Herding cats and managing volunteers in the end will be more important
than any individual code jockey.

The put up or shut up "show me the code" attitude works fine for the
initiated developer sitting in the middle of his web. But it belittles
the value added by those on the periphery. And it doesn't encourage us
to delve in deeper.

I've been putting my toe in the proverbial waters here. Writing wiki
pages, adding to Trac tickets, trying to solve my problems myself.
Currently on #6454 I'm blocked at finding the time to setup a XO
environment with >512MB RAM because IcedTea (the fully open sauce Java
bootstrap) won't compile with less. As time permits, I'll continue to
work on it. I'll show you the code, when I've got it.

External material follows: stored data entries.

/-- Row and column scales as read with the descriptor's row: 1.0 where no array is named. -/
def drainScale (o : EngineOp) (row off : Nat) (named : Bool) (i : Nat) : Val :=
  if named then unpackF (fmtOf 10) (bytesToNat ((rowBytes o row (off + 512)).drop (off + 4 * i) |>.take 4)) else .fin false 1 0

def drainReads (o : EngineOp) (ws : List W64) : List (Nat × Nat) :=
  if o.minor = 1 then [] else
    (if wordAt ws 2 = 0 then [] else [(wordAt ws 2, 512)]) ++ (if wordAt ws 3 = 0 then [] else [(wordAt ws 3, 512)])

/-- The scaled values of row i, with what forming them raises. -/
def drainVals (s : State) (o : EngineOp) (ws : List W64) (i : Nat) : List (Exact × Flags) :=
  (List.range 128).map fun j =>
    (drainElem s o i j).scaled (drainScale o i 0 (wordAt ws 2 != 0) i)
      (drainScale o i (if wordAt ws 2 = 0 then 0 else 512) (wordAt ws 3 != 0) j)

/-- Row i of a drain: element bytes, scale bytes, flags. DESIGN CHOICE (log entry 125): R39 counts the elements that round
with RS "in the operation's element order", which R393 states for QNT only; a drain's element (i, j) is number 128i + j.
DESIGN CHOICE (log entry 126): R46 has a non-finite element written with e, F and sticky 0, and a spill restore exactly the
80 bits; RAW output of an element stored with a non-finite class and other fields not 0 writes them as 0. -/
def drainRow (s : State) (o : EngineOp) (ws : List W64) (i : Nat) : List Byte × List Byte × Flags :=
  if o.minor = 1 then ((List.range 128).flatMap fun j => natToBytes 10 (drainElem s o i j).bits, [], 0)
  else
    let xs := drainVals s o ws i
    let fl := orFlags (xs.map fun e => e.2)
    let rms := (List.range 128).map fun j => elemRm o.rm o.seed (128 * i + j)
    if o.minor = 2 then
      let bs := (List.range 4).map fun b =>
        quantBlock o.type 1 ((rms.drop (32 * b)).take 32) (((xs.map fun e => e.1).drop (32 * b)).take 32)
      (packCodes o.type (bs.flatMap QBlock.codes), bs.map fun b => BitVec.ofNat 8 b.scale, fl ||| orFlags (bs.map QBlock.flags))
    else
      let es := (xs.zip rms).map fun e => deliver (fmtOf o.type) e.2 o.sat e.1.1
      (es.flatMap fun e => natToBytes (typeBytes o.type) e.1, [], fl ||| orFlags (es.map fun e => e.2))

def drainAddr (ws : List W64) (i : Nat) : Nat := wrap 64 ((wordAt ws 0 : Int) + i * sext 32 (fld (wordAt ws 1) 31 0))

def drainJob (s : State) (o : EngineOp) (ws : List W64) : Job where
  esz := 16
  rows := 128
  reads := fun _ => drainReads o ws
  outs := fun i =>
    let r := drainRow s o ws i
    let n := bytesIn (drainReads o ws)
    ⟨false, drainAddr ws i, 0, n, false, r.1⟩ ::
      (if o.minor = 2 then [⟨false, (wordAt ws 4 + 4 * i) % 2 ^ 64, 0, n, false, r.2.1⟩] else [])
  last := [flagsOut (o.desc + 0x38) (orFlags ((List.range 128).map fun i => (drainRow s o ws i).2.2))]

/-! ## Compaction (R371, R372) -/

def compactStride (ws : List W64) : Nat := fld (wordAt ws 3) 31 0
def compactBytes (ws : List W64) : Nat := fld (wordAt ws 3) 45 32

/-- The bypass copies of a CPACT: one row per dropped token. -/
def bypassJob (o : EngineOp) (ws : List W64) : Job :=
  let xs := (o.toks.filter fun t => !t.2).map fun t => t.1
  let n := compactBytes ws
  { esz := 16, rows := xs.length,
    reads := fun k => [((wordAt ws 1 + xs.getD k 0 * compactStride ws) % 2 ^ 64, n)],
    outs := fun k => [⟨false, (wordAt ws 2 + xs.getD k 0 * compactStride ws) % 2 ^ 64, 0, n, true, rowBytes o k n⟩],
    last := [] }

/-- The padding token of CPFL: a zero row, and index 0xFFFF_FFFF. -/
def padToken : Nat := 2 ^ 32

/-- The copy of a full tile: 128 rows into the tile slot, and the index list. `args` holds the stage. -/
def tileJob (o : EngineOp) (ws : List W64) : Job :=
  let n := compactBytes ws
  let st := o.args.getD 0 0
  let tok := fun k => (o.toks.getD k (0, true)).1
  { esz := 16, rows := 128,
    reads := fun k => if tok k = padToken then [] else [((wordAt ws 0 + tok k * compactStride ws) % 2 ^ 64, n)],
    outs := fun k =>
      [⟨true, opMem o.core (fld (wordAt ws 4) 19 0 + st * 128 * n + k * n), 0, if tok k = padToken then 0 else n, tok k != padToken,
        if tok k = padToken then List.replicate n 0 else rowBytes o k n⟩],
    last := [⟨false, (wordAt ws 5 + 512 * st) % 2 ^ 64, 0, 0, false,
      (List.range 128).flatMap fun k => natToBytes 4 (if tok k = padToken then 0xffffffff else tok k)⟩] }
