/-! ## Aging (R212) -/

/-- AGING_STEP: PRIO of every affected slice rises by one, to at most 22. -/
def execAgingStep (who : AgeRef) (s : State) : Host.Outcome State Fault Refusal :=
  match who with
  | .record rid =>
    match s.rec? rid with
    | some m =>
      if !recordAged s m then .next s
      else
        let w := (readHead s m).w 2
        let p := fld w 21 17
        let t := recPut s m 0x10 (natToBytes 8 (w - p * 2 ^ 17 + raisePrio p * 2 ^ 17))
        .next (t.updRec rid fun r => { r with
          riseAt := nextRise s (m.core / 64) r.riseAt
          raised := if raisePrio p = p then r.raised else s.clk
          raisedN := if raisePrio p = p then r.raisedN else if r.raised = s.clk then r.raisedN + 1 else 1 })
    | none => .next s
  | .subgang core slot sub =>
    match s.gang core slot with
    | none => .next s
    | some g =>
      match g.sub sub with
      | none => .next s
      | some u =>
        if !subAged s core u then .next s
        else .next (s.updGang core slot fun g => { g with
          slices := g.slices.map fun x => if x.st == .run sub then { x with prio := raisePrio x.prio } else x,
          subs := updWhere (fun v => v.id == sub) (fun v => { v with riseAt := nextRise s (core / 64) v.riseAt }) g.subs })

/-! ## The balancer (R214) -/

/-- A record that the balancer may move. -/
def movable (s : State) (m : RecMeta) : Bool :=
  let r := readHead s m
  m.group.isNone && m.handler.isNone && r.waits == 0 && r.xptr == 0 && !m.pre

/-- The full bin of movable records that a core's last choice passed over, of highest priority. -/
def sourceBin (s : State) (core : Nat) : Option (Nat × Nat × Nat) :=
  ((s.core core).bins.zipIdx).foldl (fun best e =>
    let ok := 8 ≤ e.1.length && (e.1.take 8).all (fun rid => match s.rec? rid with | some m => movable s m | none => false)
    match (if ok then (e.1.head?).bind s.rec? else none) with
    | none => best
    | some m =>
      let v := (readHead s m).vbud
      if (freeSlot s core).isSome && (freeRun s core v).isSome then best
      else
        let p := binPrio s e.1
        match best with
        | some (q, _, _) => if q < p then some (p, e.2, v) else best
        | none => some (p, e.2, v)) none

def freeSlots (s : State) (core : Nat) : Nat := 32 - (s.gangs.filter fun g => g.core == core).length

/-- A core that may receive records of a budget. -/
def targetFor (s : State) (v core : Nat) : Bool :=
  s.coreOn core && (freeSlot s core).isSome && (freeRun s core v).isSome &&
  ((s.core core).bins.zipIdx.filterMap fun e => binCand s core e.2 e.1).isEmpty

/-- The target with the most free gang slots, the lowest-numbered on a tie, among those not taken yet. -/
def bestTarget (s : State) (v : Nat) (cores : List Nat) : Option Nat :=
  (cores.filter (targetFor s v)).foldl (fun b c =>
    match b with
    | none => some c
    | some d => if freeSlots s d < freeSlots s c then some c else b) none

/-- A record goes to another core's bins with its ages. -/
def moveRecord (core : Nat) (s : State) (rid : Nat) : State :=
  binRecord ((unbin s rid).updRec rid fun r => { r with core := core, pts := max r.pts (s.latest + 1) }) rid

/-- Pair the sources, in order of priority, with targets. -/
def balance : List (Nat × Nat × Nat × Nat) → List Nat → State → State
  | [], _, s => s
  | (_, core, bin, v) :: rest, cores, s =>
    match bestTarget s v cores with
    | none => balance rest cores s
    | some t => balance rest (cores.filter fun c => c != t) ((((s.core core).bins.getD bin []).take 8).foldl (moveRecord t) s)

def dieCores (die : Nat) : List Nat := (List.range 64).map fun k => die * 64 + k

/-- Sources of a die, highest priority first. R214 gives no order among sources, or among full bins of one core, of equal
priority: the lowest core number and the lowest bin number come first (DESIGN CHOICE, log entry 119). -/
def sources (s : State) (die : Nat) : List (Nat × Nat × Nat × Nat) :=
  sortBy (fun a b => decide (b.1 ≤ a.1)) ((dieCores die).filterMap fun c => (sourceBin s c).map fun e => (e.1, c, e.2.1, e.2.2))

/-- BALANCER_PERIOD. -/
def execBalancerPeriod (die : Nat) (s : State) : Host.Outcome State Fault Refusal :=
  if s.clk < (s.dieRegs die).balNext then .next s
  else
    let src := sources s die
    let s := balance src ((dieCores die).filter fun c => !(src.any fun e => e.2.1 == c)) s
    .next (s.setDie die fun d => { d with balNext := s.clk + d.balper * 850 })

end Sys2Proof.Machine
end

>  We get a lot of opinions.  Many of them
> are, frankly, misdirected.   For example:
>    "I think the OLPC's decision to sell XO's only in large quantities
> and only top down to educational institutions is wrong."
> I have zero control over that.  Generally speaking, such discussions
> are out-of-scope for devel at laptop.org, which is a developer's list,
> not a business-models-and-strategy list.  You should be making these
> types of arguments to OLPC's board

Where exactly is this board at laptop.org mailing list? Oh... that's
right. There isn't one.

IMHO: A blue sky mailing list is synonymous with posting > /dev/null

> here is a list of development tasks that OLPC doesn't have resources
> for, but that we'd love help with:

Sounds like a great start for a new contributors or janitors list. Is
this referenced on a Wiki page? Do they all have Trac tickets? Is that
what a Milestone of "Opportunity" is? How do you expect potential new
contributors to know this or find it?

How do you intend to help with them if you don't have resources? Would
mentoring be on the table? Who would the mentor contacts be for each
item? The owner of the Trac ticket?

> * Java in the browser.  Sure, trac #6465 and similar.  We also have
> people who would like a more convenient way to install Adobe flash and
> other plugins.  This can be done by making a slightly modified version
> of the Browse activity, but no one has done it yet.

Will anyone volunteer to mentor me (hold my hand) on this? Should I
contact the ticket's owner directly? How do you figure out the email
address by owner name?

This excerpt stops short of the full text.